Usman earned an undergraduate degree from Gallaudet University, the premier university for the deaf in the U.S. She enrolled at UMGC because it was convenient for her to take classes online and hold down a full-time job.

Her goal is to return to Nigeria and use the business skills she has learned to help women.

“I have observed so many deaf women living in the streets, [and] it broke my heart,” Usman said. “It has inspired me to help women start businesses so they can be more self-sustaining.”

Hostage to Graduate

A second scholarship recipient—William Quarles—also addressed the audience. Quarles received the URS Wounded Warriors Scholarship but is better known as one of the American hostages taken by Iranian students and militants who stormed the U.S. Embassy in Tehran in 1979. Quarles, who was released several weeks later, was a young marine on his second assignment as an embassy guard when the crisis began.

 

How he got to be an embassy guard in the first place foreshadowed his character and determination to better himself and learn new things.

Quarles, who grew up in public housing, dropped out of high school and joined the Marines “to see the world,” he said.
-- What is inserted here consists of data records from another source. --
-- ==== Sys2Proof/Machine/Kernel.lean ====
section
/-! DEFINITION. The compute core's events (03 R82 to R130, 04 R150 to R153): issue of a wide word, the matrix lanes, the
return of loads, stores, transfers and mailbox answers, and the end of a kernel. -/

namespace Sys2Proof.Machine

open Sys2Proof

/-! ## Records -/

/-- A fault of a core is raised in the partition whose context the core holds. -/
def State.raiseCore (s : State) (c : Nat) (r : FaultRec) : State :=
  match s.coreOwner c with
  | some p => s.raise p r
  | none => s

/-- The record of a core fault (03 R129); an address that its code does not define is zero (15 R514). -/
def State.coreRecord (s : State) (c code : Nat) (addr : Option Word) (word : Word) (d1 d2 : Nat) : FaultRec :=
  s.record code (coreUnit c) (addr.getD 0) word.toNat d1 d2 ((s.core c).cycle64 / 64)

/-! ## Caches (03 R115, R116) -/

/-- The line of a cache that holds an address. -/
def lineOf (l : List CacheLine) (a : Nat) : Option CacheLine := l.find? fun x => x.addr = a / 64 * 64

/-- A line enters a cache of 4 ways with `sets` sets; which way of a full set it replaces is free (log entry 24). -/
def State.cacheFill (s : State) (l : List CacheLine) (sets : Nat) (x : CacheLine) : List CacheLine × State :=
  let same := l.filter fun y => y.addr / 64 % sets = x.addr / 64 % sets
  if same.length < 4 then (l ++ [x], s)
  else match s.pick same with
    | (some v, s) => (l.filter (· ≠ v) ++ [x], s)
    | (none, s) => (l ++ [x], s)

/-- A local address from which words are fetched: mapped HBM, or the last-level memory scratchpad window (03 R115, 10
R332). -/
def State.fetchable (s : State) (g : Word) : Bool :=
  canonical g && gPkg g = s.self && match s.place (gLocal g) with
    | .hbm _ _ => true
    | .llm _ _ => true
    | _ => false

/-- The wide word at the core's PC, through the instruction cache. A FETCH_FAULT at fetch has no slot: its record has slot
number 7 and a free detail word 2 (log entry 37). -/
def State.fetchWord (s : State) (c : Nat) : Except FaultRec Nat × State :=
  let k := s.core c
  let a := gLocal k.pc
  let word (bs : Bytes) : Nat := field bs (a % 64 / 32 * 32) 32
  if !s.fetchable k.pc then
    (.error { s.coreRecord c 0x0102 (some k.pc) k.pc 7 0 with d2 := Config.freeWord s.free }, { s with free := s.free + 1 })
  else match lineOf k.icache a with
    | some l => (.ok (word l.data), s)
    | none =>
      match s.readBlock (s.partition (s.corePart c)).job (a / 64 * 64) noUpset with
      | (.error e, s) => (.error (s.memRecord e (coreUnit c) k.pc 1), s)
      | (.ok bs, s) =>
        let (l, s) := s.cacheFill k.icache 256 ⟨a / 64 * 64, bs⟩
        (.ok (word bs), s.updCore c fun k => { k with icache := l })

/-! ## Waiting (03 R86, R89, R90, R106, R119, 04 R150, R151, 12 R397) -/

/-- Scalar registers with a write pending from an earlier word; s0 discards what is written to it (03 R92). -/
def Core.pendingRegs (k : Core) : List Nat :=
  (((k.mops.filter fun m => !m.store).map fun m => m.reg.toNat) ++
   ((k.dmas.filter fun d => d.op = 0x0D).map fun d => d.reg.toNat) ++ k.mb.map fun m => m.reg.toNat).filter (· ≠ 0)

/-- Some valid slot reads or writes a register with a write pending. -/
def Core.scoreboard (k : Core) (w : Nat) : Bool :=
  (List.range 5).any fun i => wValid w i &&
    (slotReads i (slotOf w i) ++ slotWrites i (slotOf w i)).any fun r => k.pendingRegs.contains r

/-- The next place in the order of issue of the core's accesses and transfers. -/
def Core.nextAccess (k : Core) : Nat :=
  max ((k.mops.map (·.seq)).foldl max 0) ((k.dmas.map (·.seq)).foldl max 0) + 1

/-- The transfer that a D slot starts. -/
def Core.dmaOf (k : Core) (w : Nat) : Dma :=
  let b := slotOf w 3
  { tag := dTag b, op := BitVec.ofNat 8 (dOp b), ga := k.rs (dRa b), so := k.rs (dRb b), len := k.rs (dRc b),
    imm := BitVec.ofNat 20 (dImm b), word := k.pc, reg := BitVec.ofNat 5 (dRb b), mv := wMv w, pieces := [], left := 0,
    fault := none, result := none, seq := 0, landed := [] }

/-- The address of an S-slot access (03 R97). -/
def Core.sAddr (k : Core) (b : Nat) : Word := k.rs (sRa b) + sImm b

/-- The offset in the core's own window of a direct access (03 R97). -/
def State.direct (s : State) (c : Nat) (g : Word) : Option Nat :=
  if canonical g ∧ gPkg g = s.self ∧ winBase c ≤ gLocal g ∧ gLocal g < winBase (c + 1) then some (gLocal g - winBase c)
  else none

/-- The scratchpad offset of a VLD or VST (03 R105). -/
def Core.vAddr (k : Core) (b : Nat) : Word := k.rs (dRa b) + sext64 20 (dImm b)

/-- The S slot accesses memory. -/
def sMem (b : Nat) : Bool := 0x20 ≤ sOp b && sOp b ≤ 0x2B

/-- The run that an access at offset `off` of the core's window touches, when a matrix operation can touch it. -/
def windowRun (off n : Nat) : Option Run :=
  if off < 0x100000 then some ⟨false, off, n⟩ else if off < 0x120000 then some ⟨true, off - 0x100000, n⟩ else none

/-- The S slot waits: the interlock of 04 R151. -/
def State.sWaits (s : State) (c b : Nat) : Bool :=
  sMem b && match s.direct c ((s.core c).sAddr b) with
    | some off => match windowRun off (accessSize (sOp b)) with
      | some r => s.interlocked c r
      | none => false
    | none => false

/-- The M slot waits: its lane holds 4 operations. -/
def Core.mWaits (k : Core) (b : Nat) : Bool :=
  if mOp b = 0x02 then k.matrix.loadQ.length ≥ 4 else k.matrix.compQ.length ≥ 4

/-- An earlier access or transfer of the core to a 64-byte block of the package is outstanding (01 R21, 03 R118). -/
def Core.blockBusy (k : Core) (a : Nat) : Bool :=
  (k.mops.any fun m => !m.remote && sameBlock a 64 (gLocal m.addr) m.size) || k.dmas.any fun d => d.hits a 64

/-- A DADD or a DDRAIN meets a batch in HBM that earlier accesses of the core have still to reach. -/
def State.driftBusy (s : State) (c : Nat) (r : Core) (w : Nat) : Bool :=
  let b := slotOf w 3
  (dOp b = 0x18 || dOp b = 0x1A) &&
    (s.driftBlocks c (dOp b) (r.dmaOf w).ga.toNat).any fun a => (s.core c).blockBusy a

/-- The D slot, its registers read from `r`, waits: its tag runs, the interlock of 04 R151, of which DADD and DDRAIN are no
exception (log entry 114), a batch that earlier accesses have still to reach, or a DATOM beyond 1,024 transactions. -/
def State.dWaits (s : State) (c : Nat) (r : Core) (w : Nat) : Bool :=
  let b := slotOf w 3
  let d := r.dmaOf w
  if dOp b ≤ 0x02 then s.interlocked c ⟨false, (r.vAddr b).toNat, 128⟩
  else if dOp b = 0x18 then s.driftBusy c r w || (s.daddRuns c d.ga.toNat).any fun e => s.interlocked c ⟨false, e.1, e.2⟩
  else if dOp b = 0x1A then
    s.driftBusy c r w || (s.ddrainRuns c d.len.toNat d.so.toNat).any fun e => s.interlocked c ⟨false, e.1, e.2⟩
  else
    ((s.core c).dma? d.tag).isSome || ((s.transferRuns c d).any fun e => s.interlocked c ⟨false, e.1, e.2⟩) ||
    (dOp b = 0x0D && gPkg d.ga ≠ s.self && s.coreXacts c ≥ 1024)

/-- The conditions of a FENCE (03 R119): the invalidations wait for the loads, the stores and the transfers. The stores of
an MDRAIN are acknowledged when its lane has done it (04 R153). -/
def Core.fenceWaits (k : Core) (imm : Nat) : Bool :=
  let inv := bit imm 3 || bit imm 4
  ((bit imm 0 || inv) && k.mops.any fun m => !m.store) ||
  ((bit imm 1 || inv) && (k.mops.any (fun m => m.store) || k.matrix.compQ.any fun o => o.op = 0x07)) ||
  ((bit imm 2 || inv) && !k.dmas.isEmpty)

/-- The C slot is an MBSEND whose entry a matrix operation has still to write or to read: behind the M slot of its own
word it waits (03 R88). -/
def State.mbWaits (s : State) (c : Nat) (r : Core) (w : Nat) : Bool :=
  cOp (slotOf w 4) = 0x20 && s.interlocked c ⟨false, (r.rs (cRa (slotOf w 4))).toNat, 64⟩

/-- A matrix operation that has sticky flags still to write is queued or runs (04 R135, R155). -/
def Core.flagsPending (k : Core) : Bool := k.matrix.compQ.any fun o => o.code = 0x03 || o.code = 0x04 || o.code = 0x07

/-- The C slot waits, apart from SEMWAIT: a read or write of CORE_STATUS for the flags of an outstanding MBSEND (03 R86,
R110), and one of CORE_FPFLAGS for those of an earlier matrix operation. -/
def State.cWaits (s : State) (c b : Nat) : Bool :=
  let k := s.core c
  match cOp b with
  | 0x28 | 0x29 => (cImm b % 4096 = 2 && !k.mb.isEmpty) || (cImm b % 4096 = 3 && k.flagsPending)
  | 0x08 => k.fenceWaits (cImm b)
  | 0x09 => k.dmas.any fun d => (k.rs (cRa b)).getLsbD d.tag
  | 0x11 => s.copyAt (coreIsland c) < (k.rs (cRa b)).toNat
  | _ => false

/-- The slot executes and its code is listed. -/
def Core.runs (k : Core) (w slot : Nat) : Bool :=
  k.executes w slot && !slotIllegal k.matrix.ahead.stratus slot (slotOf w slot)

/-- While GATING is 1 no word issues in alternate periods of 1 µs (19 R608; log entry 119). -/
def State.gated (s : State) : Bool := s.power.gating && s.time / 1000 % 2 = 1

/-- The word does not issue yet, apart from a SEMWAIT. -/
def State.wordWaits (s : State) (c w : Nat) : Bool :=
  let k := s.core c
  s.gated || k.scoreboard w ||
  (k.runs w 0 && s.sWaits c (slotOf w 0)) ||
  (k.runs w 2 && k.mWaits (slotOf w 2)) ||
  (k.runs w 3 && s.dWaits c k w) ||
  (k.runs w 4 && s.cWaits c (slotOf w 4))

/-! ## The slots

Each slot reads registers from `r`, the core before the word, and acts on the state that the slots before it left (03
R86, R88). -/

/-- What a slot gives. -/
abbrev SlotOut := Except SFault State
As a Private First Class stationed on Okinawa, Japan, he applied to be an embassy guard even though he did not meet the minimum requirements, which included achieving the rank of lance corporal. The officer who conducted his interview asked why he had applied.

Quarles said he did everything he could do to be physically prepared and to pass the necessary examinations, but he could not promote himself to lance corporal. The officer recognized the private’s ambitiousness, promoted Quarles on the spot and gave him the job.

After an initial assignment in Geneva, Switzerland, Quarles was posted to Tehran. As the hostage crisis unfolded, Quarles was prepared to defend the embassy, but was instructed by his superiors to stand down.

Following his release, Quarles left the military and joined the District of Columbia Police Department. He met his future wife at the Policeman’s Ball in 1985. They now have two grown daughters whom they also instilled a passion for learning.

Quarles eventually retired from the police department, and then was forced to retire from a second career with the federal government because he was diagnosed with kidney disease in 2009 and put on dialysis. He is now recovering from a kidney transplant that was performed in May.

Remarkably, Quarles’s physical setbacks have not deterred him from seeking further education. He hopes to earn a master’s degree by this time next year and to go on to pursue a doctorate in management from UMGC, eventually launching a third career in education, teaching law enforcement officials about hostage-taking, kidnapping and terrorism.

“It’s never too late to pursue education,” said Quarles. “There are no restraints on us because of the choices we may have made in the past. We have to keep moving forward and getting better.”

UMGC Scholarships

UMGC awarded more than $4 million in scholarships to nearly 5500 students. The scholarships are supported by institutional funds from UMGC, corporations, organizations, and individual donors and alumni.